Collected data entries:
#####
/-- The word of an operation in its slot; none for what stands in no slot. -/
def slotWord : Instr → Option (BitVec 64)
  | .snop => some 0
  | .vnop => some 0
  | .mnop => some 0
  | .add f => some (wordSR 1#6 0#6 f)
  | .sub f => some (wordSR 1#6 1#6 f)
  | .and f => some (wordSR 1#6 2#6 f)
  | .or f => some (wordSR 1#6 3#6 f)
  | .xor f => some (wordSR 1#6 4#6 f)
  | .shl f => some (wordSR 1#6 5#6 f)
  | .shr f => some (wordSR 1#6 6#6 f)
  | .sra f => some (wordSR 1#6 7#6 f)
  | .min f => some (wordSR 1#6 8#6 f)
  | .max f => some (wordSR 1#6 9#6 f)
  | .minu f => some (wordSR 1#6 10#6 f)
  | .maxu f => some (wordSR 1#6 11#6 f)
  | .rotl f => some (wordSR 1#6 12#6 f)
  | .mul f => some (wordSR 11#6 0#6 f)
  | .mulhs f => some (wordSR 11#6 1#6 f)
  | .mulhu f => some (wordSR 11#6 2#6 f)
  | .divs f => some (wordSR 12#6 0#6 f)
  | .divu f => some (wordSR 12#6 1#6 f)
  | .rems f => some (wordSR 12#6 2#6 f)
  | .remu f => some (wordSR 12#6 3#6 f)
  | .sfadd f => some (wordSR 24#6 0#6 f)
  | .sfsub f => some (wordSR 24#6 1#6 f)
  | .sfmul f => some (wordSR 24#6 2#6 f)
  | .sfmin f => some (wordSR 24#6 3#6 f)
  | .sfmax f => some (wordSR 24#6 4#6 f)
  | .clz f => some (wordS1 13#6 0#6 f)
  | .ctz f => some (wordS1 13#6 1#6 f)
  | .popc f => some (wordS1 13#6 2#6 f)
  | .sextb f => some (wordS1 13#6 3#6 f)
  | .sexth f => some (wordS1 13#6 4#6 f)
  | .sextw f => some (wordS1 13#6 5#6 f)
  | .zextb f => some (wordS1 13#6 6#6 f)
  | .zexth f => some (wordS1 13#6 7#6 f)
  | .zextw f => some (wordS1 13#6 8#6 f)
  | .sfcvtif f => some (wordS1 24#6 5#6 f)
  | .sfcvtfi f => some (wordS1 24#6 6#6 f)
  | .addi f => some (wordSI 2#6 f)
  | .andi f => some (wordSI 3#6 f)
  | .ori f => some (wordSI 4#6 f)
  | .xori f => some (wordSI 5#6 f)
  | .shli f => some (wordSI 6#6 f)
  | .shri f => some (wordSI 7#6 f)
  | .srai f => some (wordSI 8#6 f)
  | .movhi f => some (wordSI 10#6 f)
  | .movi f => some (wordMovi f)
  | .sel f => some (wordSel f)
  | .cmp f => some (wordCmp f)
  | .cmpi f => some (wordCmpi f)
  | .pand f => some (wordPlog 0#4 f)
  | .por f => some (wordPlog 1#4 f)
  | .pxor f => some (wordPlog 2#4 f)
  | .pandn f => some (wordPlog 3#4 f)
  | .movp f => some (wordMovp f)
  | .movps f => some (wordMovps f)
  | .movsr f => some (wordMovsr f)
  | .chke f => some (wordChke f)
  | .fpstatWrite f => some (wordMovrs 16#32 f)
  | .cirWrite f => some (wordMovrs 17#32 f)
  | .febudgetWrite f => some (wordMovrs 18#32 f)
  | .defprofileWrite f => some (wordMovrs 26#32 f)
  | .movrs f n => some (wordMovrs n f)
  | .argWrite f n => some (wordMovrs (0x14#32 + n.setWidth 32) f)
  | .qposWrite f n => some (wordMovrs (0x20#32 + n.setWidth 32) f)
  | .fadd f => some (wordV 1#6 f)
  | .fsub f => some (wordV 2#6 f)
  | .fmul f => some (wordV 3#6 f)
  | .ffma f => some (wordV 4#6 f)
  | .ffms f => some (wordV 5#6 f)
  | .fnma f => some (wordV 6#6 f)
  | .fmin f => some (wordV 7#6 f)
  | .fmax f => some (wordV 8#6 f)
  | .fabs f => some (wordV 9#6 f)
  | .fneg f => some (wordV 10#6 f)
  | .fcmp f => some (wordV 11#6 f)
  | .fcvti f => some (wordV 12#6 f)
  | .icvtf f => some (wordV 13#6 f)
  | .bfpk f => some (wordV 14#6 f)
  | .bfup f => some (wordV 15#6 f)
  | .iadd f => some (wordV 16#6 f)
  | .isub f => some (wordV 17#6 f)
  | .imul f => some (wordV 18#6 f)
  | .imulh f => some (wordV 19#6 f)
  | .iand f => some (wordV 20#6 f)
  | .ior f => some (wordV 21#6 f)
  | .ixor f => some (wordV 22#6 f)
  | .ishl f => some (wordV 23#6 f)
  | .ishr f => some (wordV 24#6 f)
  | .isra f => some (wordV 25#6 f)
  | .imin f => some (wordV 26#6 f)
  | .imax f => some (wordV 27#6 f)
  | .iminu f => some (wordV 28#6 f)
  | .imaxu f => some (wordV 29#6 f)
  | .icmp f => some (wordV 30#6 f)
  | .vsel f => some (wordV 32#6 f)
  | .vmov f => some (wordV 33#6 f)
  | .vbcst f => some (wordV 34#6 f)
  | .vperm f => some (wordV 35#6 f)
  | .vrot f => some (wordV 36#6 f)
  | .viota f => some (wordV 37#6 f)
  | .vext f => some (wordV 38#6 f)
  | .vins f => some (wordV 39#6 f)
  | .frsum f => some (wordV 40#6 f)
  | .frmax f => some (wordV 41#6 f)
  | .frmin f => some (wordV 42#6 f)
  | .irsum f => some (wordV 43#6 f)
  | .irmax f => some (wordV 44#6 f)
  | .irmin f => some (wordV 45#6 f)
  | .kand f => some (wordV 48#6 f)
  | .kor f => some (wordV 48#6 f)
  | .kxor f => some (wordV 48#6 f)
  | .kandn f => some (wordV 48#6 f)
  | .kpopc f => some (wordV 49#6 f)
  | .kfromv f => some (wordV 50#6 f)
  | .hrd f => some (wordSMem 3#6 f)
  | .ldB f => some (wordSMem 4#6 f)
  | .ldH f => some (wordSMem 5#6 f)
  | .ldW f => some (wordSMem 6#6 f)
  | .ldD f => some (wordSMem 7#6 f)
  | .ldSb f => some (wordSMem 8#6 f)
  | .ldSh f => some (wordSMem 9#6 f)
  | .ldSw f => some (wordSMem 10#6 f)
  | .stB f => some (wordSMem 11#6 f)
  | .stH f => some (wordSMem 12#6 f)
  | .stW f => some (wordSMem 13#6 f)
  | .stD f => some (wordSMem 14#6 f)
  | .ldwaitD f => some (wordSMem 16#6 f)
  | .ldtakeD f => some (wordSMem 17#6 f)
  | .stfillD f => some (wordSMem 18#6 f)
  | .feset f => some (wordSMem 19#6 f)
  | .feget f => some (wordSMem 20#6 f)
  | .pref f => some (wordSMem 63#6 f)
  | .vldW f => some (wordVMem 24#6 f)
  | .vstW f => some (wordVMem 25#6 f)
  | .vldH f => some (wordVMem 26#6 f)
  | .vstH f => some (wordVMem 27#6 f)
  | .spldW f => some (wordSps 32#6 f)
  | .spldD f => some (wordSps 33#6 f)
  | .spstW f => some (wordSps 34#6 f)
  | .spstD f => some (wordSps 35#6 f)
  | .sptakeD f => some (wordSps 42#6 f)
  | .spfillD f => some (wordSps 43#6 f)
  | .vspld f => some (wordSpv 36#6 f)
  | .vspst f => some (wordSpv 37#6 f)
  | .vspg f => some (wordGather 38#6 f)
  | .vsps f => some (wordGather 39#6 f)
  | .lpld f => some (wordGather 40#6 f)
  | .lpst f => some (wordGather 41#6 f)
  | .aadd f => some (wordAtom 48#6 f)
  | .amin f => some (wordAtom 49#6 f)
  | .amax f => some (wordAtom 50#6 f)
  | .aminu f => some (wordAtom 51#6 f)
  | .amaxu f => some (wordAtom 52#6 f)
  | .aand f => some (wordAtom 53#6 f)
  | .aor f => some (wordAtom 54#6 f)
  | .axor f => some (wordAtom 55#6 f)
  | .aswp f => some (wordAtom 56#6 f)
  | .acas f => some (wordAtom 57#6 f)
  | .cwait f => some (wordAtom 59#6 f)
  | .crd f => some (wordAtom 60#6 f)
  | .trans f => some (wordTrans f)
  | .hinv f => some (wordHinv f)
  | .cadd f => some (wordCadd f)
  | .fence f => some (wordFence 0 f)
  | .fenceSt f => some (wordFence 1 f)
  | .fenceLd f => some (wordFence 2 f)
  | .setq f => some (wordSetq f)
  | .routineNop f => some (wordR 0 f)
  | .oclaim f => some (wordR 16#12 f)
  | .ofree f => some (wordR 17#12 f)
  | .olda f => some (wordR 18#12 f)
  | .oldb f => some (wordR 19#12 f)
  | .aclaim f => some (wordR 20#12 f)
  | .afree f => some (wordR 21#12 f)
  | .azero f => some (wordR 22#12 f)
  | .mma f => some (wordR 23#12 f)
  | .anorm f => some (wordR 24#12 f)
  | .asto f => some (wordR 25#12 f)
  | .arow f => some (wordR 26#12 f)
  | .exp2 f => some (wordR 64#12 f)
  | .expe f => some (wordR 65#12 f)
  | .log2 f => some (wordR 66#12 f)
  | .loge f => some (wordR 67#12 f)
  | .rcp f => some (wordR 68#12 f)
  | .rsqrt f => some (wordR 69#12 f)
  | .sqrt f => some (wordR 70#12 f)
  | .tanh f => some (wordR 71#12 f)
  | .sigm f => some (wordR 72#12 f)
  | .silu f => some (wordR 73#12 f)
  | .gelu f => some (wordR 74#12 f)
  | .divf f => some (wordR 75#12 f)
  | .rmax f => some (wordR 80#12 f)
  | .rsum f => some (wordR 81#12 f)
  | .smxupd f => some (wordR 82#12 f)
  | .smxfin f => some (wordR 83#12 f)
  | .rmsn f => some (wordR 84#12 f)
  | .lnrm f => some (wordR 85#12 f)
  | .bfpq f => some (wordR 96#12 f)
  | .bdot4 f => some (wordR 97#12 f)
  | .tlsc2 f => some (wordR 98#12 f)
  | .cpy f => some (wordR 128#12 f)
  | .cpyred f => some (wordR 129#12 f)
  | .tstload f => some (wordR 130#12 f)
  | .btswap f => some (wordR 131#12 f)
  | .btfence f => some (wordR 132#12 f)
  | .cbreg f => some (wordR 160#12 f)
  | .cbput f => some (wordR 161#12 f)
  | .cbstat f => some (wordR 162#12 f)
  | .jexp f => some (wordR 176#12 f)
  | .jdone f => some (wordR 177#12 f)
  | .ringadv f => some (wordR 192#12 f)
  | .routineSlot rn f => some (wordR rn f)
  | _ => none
#####
Your instructions: Copy the stretch of the records above that runs from the line with "24#6 4#6 f)" through the line with "13#6 6#6 f)". Both end lines belong in the copy, and nothing else does.

Expected answer:
  | .sfmax f => some (wordSR 24#6 4#6 f)
  | .clz f => some (wordS1 13#6 0#6 f)
  | .ctz f => some (wordS1 13#6 1#6 f)
  | .popc f => some (wordS1 13#6 2#6 f)
  | .sextb f => some (wordS1 13#6 3#6 f)
  | .sexth f => some (wordS1 13#6 4#6 f)
  | .sextw f => some (wordS1 13#6 5#6 f)
  | .zextb f => some (wordS1 13#6 6#6 f)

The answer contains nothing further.